▸ What to do:
In the entries below, filter for the word "PdSt" and copy every matching line.

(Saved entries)

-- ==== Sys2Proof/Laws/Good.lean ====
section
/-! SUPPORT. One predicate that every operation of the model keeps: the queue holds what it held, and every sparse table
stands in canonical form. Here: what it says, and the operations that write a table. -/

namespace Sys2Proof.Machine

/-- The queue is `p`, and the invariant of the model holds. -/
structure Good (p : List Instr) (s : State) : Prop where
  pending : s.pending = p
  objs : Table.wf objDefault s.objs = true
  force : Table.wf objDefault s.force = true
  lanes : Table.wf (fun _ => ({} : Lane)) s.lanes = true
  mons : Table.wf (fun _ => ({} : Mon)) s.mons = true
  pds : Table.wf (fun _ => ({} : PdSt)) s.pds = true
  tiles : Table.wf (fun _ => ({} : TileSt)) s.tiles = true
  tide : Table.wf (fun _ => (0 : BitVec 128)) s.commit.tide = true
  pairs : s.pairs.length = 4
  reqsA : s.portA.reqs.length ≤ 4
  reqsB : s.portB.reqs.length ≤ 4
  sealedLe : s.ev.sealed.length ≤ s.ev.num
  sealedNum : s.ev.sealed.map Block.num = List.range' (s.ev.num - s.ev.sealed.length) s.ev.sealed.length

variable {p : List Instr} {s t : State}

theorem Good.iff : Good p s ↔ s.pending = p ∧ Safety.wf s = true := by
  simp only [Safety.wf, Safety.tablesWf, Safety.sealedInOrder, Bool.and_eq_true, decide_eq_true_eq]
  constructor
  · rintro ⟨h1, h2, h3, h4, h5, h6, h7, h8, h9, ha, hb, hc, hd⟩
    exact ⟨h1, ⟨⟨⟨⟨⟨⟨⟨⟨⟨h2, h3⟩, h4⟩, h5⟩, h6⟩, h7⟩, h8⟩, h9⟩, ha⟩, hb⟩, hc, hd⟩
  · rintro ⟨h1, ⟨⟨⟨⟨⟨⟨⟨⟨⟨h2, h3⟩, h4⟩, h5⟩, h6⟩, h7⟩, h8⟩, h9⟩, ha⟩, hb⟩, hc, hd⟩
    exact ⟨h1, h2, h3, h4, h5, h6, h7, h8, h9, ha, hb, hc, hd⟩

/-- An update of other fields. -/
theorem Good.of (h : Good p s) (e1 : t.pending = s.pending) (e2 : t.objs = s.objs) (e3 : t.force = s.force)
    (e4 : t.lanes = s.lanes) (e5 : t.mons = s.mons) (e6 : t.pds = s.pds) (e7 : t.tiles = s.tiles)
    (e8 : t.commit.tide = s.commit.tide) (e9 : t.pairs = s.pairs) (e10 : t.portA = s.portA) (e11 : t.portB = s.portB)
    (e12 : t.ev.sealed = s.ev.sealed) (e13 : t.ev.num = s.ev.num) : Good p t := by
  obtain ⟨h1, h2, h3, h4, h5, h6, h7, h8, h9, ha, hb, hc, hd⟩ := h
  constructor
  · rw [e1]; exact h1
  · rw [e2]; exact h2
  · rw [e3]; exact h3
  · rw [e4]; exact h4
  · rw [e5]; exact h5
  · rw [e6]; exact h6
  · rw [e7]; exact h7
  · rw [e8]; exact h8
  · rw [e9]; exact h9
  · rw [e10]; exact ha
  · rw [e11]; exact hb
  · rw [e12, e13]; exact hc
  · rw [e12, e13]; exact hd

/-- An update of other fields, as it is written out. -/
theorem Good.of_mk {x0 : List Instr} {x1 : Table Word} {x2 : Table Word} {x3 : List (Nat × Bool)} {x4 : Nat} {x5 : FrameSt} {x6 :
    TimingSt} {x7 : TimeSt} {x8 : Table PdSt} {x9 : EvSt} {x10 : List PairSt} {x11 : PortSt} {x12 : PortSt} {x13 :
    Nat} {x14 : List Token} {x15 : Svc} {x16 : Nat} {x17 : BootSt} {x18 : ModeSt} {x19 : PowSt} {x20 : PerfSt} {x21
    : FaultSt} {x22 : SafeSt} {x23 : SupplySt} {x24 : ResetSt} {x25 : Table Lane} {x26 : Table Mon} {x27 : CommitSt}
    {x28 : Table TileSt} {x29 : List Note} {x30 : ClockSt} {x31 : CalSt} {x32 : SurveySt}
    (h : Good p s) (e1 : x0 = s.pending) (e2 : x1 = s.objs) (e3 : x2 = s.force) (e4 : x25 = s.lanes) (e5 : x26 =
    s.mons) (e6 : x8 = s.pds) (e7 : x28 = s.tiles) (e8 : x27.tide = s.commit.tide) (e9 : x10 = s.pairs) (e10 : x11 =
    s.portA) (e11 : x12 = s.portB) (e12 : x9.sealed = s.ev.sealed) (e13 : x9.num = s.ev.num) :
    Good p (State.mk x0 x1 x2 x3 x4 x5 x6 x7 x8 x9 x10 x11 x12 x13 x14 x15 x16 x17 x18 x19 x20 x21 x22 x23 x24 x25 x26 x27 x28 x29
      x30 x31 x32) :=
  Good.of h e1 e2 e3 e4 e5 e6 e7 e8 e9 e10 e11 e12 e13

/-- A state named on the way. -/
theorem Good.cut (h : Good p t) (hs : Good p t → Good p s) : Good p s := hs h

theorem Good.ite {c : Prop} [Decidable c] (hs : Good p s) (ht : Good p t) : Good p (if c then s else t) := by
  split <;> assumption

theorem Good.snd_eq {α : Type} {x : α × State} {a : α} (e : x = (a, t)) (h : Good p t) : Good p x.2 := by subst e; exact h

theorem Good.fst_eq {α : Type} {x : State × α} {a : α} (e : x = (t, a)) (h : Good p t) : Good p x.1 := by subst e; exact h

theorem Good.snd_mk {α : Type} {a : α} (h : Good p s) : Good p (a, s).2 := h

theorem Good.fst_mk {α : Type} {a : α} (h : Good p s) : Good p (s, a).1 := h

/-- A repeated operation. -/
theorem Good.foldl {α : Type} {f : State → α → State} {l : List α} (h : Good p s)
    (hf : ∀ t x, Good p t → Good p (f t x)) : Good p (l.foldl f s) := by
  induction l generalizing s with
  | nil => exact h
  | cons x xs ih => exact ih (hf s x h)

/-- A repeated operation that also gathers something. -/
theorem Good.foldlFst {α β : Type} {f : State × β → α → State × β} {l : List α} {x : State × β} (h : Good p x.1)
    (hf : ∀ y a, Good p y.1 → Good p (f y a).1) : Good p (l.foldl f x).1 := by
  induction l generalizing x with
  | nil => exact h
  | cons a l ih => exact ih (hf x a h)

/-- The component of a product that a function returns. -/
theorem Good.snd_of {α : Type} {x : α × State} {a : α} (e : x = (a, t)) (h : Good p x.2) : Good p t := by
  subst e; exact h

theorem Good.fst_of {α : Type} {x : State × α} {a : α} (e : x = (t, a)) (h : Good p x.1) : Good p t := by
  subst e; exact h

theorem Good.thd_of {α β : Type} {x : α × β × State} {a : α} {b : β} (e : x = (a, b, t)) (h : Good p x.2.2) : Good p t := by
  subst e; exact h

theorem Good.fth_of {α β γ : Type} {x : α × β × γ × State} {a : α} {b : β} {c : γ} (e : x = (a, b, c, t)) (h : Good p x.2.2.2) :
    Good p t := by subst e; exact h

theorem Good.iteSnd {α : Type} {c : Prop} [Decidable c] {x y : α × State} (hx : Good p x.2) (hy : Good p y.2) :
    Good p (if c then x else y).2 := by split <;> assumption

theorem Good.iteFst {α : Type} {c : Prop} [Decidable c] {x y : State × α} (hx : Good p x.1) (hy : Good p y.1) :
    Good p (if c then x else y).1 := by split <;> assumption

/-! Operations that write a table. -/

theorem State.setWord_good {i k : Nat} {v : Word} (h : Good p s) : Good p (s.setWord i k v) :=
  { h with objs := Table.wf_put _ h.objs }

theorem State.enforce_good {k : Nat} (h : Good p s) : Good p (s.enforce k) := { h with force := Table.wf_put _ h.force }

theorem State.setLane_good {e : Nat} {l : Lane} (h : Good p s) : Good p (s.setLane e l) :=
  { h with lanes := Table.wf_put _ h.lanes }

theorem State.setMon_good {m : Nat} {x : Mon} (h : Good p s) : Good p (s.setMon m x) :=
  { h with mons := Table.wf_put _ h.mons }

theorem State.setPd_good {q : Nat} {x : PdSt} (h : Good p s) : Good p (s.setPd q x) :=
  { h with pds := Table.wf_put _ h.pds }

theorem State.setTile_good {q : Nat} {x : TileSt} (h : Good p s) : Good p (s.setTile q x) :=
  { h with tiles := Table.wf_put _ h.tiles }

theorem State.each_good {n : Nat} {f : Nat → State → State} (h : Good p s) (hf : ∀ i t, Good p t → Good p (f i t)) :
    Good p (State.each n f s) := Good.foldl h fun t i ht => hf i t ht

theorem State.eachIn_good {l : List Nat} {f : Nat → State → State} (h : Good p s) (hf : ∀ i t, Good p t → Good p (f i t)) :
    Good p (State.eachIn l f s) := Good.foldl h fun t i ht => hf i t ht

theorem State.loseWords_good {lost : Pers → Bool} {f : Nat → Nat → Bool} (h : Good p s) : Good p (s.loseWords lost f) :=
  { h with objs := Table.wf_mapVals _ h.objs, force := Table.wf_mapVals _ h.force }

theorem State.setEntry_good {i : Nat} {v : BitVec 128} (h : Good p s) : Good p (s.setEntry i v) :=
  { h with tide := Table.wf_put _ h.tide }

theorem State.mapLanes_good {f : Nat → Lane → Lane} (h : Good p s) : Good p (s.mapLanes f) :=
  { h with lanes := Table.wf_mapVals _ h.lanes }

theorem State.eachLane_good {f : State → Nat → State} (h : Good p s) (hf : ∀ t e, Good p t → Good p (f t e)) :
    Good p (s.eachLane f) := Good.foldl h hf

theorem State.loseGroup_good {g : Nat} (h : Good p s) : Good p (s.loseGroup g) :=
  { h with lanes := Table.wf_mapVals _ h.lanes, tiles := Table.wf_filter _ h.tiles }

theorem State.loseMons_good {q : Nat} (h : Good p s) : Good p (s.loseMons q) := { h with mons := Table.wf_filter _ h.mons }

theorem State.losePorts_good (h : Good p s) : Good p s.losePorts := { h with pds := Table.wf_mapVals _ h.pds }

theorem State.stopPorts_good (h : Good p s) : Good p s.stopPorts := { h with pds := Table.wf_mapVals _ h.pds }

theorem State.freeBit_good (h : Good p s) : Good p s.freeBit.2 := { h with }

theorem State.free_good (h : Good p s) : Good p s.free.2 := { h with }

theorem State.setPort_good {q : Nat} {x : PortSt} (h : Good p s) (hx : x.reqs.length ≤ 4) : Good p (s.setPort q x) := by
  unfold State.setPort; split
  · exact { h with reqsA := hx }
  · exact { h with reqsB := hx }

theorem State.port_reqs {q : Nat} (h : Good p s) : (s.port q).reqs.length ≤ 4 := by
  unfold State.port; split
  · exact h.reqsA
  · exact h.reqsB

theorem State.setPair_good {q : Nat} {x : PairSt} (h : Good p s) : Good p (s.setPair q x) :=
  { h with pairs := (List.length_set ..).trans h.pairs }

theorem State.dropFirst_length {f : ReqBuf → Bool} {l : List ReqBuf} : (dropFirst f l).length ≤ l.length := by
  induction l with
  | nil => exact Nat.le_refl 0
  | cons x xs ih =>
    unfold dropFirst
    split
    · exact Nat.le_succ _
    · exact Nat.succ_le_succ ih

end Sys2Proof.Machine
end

▸ Task answer:
  pds : Table.wf (fun _ => ({} : PdSt)) s.pds = true
    TimingSt} {x7 : TimeSt} {x8 : Table PdSt} {x9 : EvSt} {x10 : List PairSt} {x11 : PortSt} {x12 : PortSt} {x13 :
theorem State.setPd_good {q : Nat} {x : PdSt} (h : Good p s) : Good p (s.setPd q x) :=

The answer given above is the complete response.